**INPUT FOR THIS TASK**
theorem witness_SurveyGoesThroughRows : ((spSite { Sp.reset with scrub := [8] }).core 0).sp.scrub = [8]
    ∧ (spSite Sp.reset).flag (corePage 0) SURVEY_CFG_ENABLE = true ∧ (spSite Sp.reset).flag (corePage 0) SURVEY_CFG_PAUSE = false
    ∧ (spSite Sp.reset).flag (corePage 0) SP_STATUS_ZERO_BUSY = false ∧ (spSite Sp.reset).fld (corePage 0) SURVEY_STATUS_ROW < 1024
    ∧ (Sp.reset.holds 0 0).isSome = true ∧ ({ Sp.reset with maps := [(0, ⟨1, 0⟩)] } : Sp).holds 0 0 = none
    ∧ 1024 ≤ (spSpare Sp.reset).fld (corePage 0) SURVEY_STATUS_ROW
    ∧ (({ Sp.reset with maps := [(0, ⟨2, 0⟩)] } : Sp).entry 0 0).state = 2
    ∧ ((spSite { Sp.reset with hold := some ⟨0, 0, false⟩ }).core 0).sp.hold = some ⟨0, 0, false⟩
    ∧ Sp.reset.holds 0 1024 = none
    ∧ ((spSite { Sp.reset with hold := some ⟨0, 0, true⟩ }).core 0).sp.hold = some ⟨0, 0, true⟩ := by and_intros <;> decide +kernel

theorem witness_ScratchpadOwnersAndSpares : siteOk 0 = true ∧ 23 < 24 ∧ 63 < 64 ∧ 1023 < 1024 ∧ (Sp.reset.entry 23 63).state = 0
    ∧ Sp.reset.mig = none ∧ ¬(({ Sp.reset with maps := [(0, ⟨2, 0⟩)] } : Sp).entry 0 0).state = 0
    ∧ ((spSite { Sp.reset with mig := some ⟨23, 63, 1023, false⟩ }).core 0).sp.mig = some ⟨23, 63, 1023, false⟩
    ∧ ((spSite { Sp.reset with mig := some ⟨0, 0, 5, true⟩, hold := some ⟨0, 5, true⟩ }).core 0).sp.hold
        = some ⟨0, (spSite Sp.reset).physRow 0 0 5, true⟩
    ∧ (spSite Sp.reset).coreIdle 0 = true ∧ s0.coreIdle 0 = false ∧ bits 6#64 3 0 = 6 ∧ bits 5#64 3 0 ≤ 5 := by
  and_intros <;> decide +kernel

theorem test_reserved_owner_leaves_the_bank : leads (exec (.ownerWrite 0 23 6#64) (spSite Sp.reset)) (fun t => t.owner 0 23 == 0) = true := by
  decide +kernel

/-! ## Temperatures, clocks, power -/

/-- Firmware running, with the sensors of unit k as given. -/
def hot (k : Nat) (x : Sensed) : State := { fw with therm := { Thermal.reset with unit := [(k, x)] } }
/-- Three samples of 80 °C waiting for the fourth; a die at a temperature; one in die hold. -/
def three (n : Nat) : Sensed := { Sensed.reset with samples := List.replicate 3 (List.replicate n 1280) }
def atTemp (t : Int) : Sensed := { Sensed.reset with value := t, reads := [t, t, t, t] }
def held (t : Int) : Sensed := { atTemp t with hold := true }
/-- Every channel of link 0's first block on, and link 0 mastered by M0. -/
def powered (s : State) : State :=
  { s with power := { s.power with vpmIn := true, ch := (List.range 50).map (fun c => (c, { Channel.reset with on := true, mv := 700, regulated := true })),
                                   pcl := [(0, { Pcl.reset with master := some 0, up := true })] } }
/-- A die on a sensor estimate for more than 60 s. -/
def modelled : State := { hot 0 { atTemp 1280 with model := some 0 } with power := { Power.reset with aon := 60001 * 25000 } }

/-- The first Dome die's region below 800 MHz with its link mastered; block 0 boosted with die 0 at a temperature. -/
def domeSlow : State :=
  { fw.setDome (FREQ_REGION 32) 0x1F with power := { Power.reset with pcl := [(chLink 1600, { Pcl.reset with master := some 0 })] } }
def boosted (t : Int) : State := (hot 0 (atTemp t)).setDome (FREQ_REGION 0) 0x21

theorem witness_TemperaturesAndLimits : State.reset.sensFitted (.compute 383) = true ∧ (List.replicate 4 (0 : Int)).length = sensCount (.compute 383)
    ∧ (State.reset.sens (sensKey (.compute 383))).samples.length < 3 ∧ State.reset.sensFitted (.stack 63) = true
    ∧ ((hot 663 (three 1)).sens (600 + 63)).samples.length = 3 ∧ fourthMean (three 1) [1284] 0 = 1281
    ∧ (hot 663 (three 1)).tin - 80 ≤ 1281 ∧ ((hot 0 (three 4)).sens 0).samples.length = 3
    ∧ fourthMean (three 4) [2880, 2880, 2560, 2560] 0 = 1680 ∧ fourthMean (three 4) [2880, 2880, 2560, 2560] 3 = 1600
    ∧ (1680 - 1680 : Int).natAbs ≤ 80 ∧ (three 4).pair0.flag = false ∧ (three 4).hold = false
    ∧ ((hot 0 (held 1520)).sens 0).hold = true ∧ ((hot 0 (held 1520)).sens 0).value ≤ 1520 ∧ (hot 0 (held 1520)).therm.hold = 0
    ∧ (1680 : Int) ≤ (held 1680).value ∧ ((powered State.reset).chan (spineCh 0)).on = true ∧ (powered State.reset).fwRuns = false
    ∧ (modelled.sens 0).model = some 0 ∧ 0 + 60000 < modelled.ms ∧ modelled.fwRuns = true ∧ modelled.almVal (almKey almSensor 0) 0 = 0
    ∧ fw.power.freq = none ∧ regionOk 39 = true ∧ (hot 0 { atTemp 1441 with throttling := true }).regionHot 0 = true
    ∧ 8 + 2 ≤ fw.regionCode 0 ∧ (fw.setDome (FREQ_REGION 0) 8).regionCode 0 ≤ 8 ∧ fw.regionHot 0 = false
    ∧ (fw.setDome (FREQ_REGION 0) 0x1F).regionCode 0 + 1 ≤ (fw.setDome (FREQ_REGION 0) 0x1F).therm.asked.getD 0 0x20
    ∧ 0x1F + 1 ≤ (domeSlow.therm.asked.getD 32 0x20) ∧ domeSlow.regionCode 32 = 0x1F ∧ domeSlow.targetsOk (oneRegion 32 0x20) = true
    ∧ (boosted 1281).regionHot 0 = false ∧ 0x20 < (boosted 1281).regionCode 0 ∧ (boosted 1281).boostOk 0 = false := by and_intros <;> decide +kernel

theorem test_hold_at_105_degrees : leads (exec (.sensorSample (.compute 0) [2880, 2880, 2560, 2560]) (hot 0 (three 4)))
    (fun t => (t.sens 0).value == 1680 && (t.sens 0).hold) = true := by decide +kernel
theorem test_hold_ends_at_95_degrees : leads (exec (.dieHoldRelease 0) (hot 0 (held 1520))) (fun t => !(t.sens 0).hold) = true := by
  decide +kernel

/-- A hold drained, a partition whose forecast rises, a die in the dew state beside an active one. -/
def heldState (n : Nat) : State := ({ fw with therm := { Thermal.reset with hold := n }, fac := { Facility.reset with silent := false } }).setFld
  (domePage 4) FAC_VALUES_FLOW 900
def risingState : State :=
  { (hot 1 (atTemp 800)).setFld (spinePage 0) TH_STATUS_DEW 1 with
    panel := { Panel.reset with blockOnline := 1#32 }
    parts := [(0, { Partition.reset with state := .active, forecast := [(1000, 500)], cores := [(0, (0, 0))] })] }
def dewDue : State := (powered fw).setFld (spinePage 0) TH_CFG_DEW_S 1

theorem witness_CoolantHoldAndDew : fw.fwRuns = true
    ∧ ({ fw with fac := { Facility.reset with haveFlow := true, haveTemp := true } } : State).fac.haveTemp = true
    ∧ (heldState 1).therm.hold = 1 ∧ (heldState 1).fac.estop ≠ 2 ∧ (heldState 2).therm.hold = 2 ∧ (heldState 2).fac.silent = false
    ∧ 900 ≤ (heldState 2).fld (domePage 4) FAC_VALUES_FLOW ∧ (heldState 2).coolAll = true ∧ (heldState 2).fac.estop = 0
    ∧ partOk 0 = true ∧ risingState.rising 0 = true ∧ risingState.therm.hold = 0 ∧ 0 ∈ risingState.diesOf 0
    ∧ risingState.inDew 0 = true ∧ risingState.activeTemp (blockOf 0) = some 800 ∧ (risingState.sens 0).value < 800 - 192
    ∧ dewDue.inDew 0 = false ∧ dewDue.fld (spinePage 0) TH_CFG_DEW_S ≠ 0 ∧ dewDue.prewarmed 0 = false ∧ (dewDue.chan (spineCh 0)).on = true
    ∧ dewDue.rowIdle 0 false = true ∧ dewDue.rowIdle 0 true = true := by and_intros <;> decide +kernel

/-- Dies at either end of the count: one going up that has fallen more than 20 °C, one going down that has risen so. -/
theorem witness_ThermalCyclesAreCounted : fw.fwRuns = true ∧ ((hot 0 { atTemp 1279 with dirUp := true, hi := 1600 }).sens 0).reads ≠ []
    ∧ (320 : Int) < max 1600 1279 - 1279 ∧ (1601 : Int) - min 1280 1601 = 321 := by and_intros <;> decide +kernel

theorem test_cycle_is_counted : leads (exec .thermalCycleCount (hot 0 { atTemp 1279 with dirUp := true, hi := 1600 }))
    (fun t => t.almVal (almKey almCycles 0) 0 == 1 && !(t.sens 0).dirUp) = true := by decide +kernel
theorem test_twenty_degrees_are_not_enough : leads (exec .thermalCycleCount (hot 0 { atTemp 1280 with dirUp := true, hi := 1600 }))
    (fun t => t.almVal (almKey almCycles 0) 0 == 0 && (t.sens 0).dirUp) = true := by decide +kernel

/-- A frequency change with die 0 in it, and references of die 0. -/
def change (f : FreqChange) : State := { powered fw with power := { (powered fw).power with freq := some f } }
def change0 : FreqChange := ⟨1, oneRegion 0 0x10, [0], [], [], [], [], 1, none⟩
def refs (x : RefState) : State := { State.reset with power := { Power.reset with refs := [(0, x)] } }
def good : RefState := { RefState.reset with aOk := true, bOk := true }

* * *

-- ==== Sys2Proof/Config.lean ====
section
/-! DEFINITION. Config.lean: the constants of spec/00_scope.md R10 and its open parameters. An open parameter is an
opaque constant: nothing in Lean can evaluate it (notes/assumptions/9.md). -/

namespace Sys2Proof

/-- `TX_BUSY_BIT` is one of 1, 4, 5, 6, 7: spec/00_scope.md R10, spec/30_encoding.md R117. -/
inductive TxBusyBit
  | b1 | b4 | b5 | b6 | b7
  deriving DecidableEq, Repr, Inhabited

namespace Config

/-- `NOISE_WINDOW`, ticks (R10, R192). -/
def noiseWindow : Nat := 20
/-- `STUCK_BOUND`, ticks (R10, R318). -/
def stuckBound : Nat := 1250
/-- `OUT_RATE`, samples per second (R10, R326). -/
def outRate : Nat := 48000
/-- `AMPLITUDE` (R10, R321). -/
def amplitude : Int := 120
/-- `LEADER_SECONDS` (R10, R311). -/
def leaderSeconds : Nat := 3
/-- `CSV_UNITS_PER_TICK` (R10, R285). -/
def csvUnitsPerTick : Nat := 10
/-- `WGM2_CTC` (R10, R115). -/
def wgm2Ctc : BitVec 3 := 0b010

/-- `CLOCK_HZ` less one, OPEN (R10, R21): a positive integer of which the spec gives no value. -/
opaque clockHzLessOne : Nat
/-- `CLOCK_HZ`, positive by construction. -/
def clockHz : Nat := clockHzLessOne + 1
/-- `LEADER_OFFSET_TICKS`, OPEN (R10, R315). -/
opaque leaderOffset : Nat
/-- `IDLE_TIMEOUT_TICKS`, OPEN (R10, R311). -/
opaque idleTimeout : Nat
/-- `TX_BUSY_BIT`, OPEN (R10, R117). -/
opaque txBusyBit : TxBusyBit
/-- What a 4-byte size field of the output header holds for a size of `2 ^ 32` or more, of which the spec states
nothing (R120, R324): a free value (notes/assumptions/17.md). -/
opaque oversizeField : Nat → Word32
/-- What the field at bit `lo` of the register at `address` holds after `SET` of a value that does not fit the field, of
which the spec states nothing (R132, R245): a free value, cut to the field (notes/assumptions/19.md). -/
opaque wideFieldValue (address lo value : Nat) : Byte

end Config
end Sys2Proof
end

**TASK OBJECTIVE**
In the entries above, find the line with "def risingState : State" and the line with "2).fac.estop = 0", then restate word for word both of them and every line between, with nothing more.

**TASK RESPONSE**
def risingState : State :=
  { (hot 1 (atTemp 800)).setFld (spinePage 0) TH_STATUS_DEW 1 with
    panel := { Panel.reset with blockOnline := 1#32 }
    parts := [(0, { Partition.reset with state := .active, forecast := [(1000, 500)], cores := [(0, (0, 0))] })] }
def dewDue : State := (powered fw).setFld (spinePage 0) TH_CFG_DEW_S 1

theorem witness_CoolantHoldAndDew : fw.fwRuns = true
    ∧ ({ fw with fac := { Facility.reset with haveFlow := true, haveTemp := true } } : State).fac.haveTemp = true
    ∧ (heldState 1).therm.hold = 1 ∧ (heldState 1).fac.estop ≠ 2 ∧ (heldState 2).therm.hold = 2 ∧ (heldState 2).fac.silent = false
    ∧ 900 ≤ (heldState 2).fld (domePage 4) FAC_VALUES_FLOW ∧ (heldState 2).coolAll = true ∧ (heldState 2).fac.estop = 0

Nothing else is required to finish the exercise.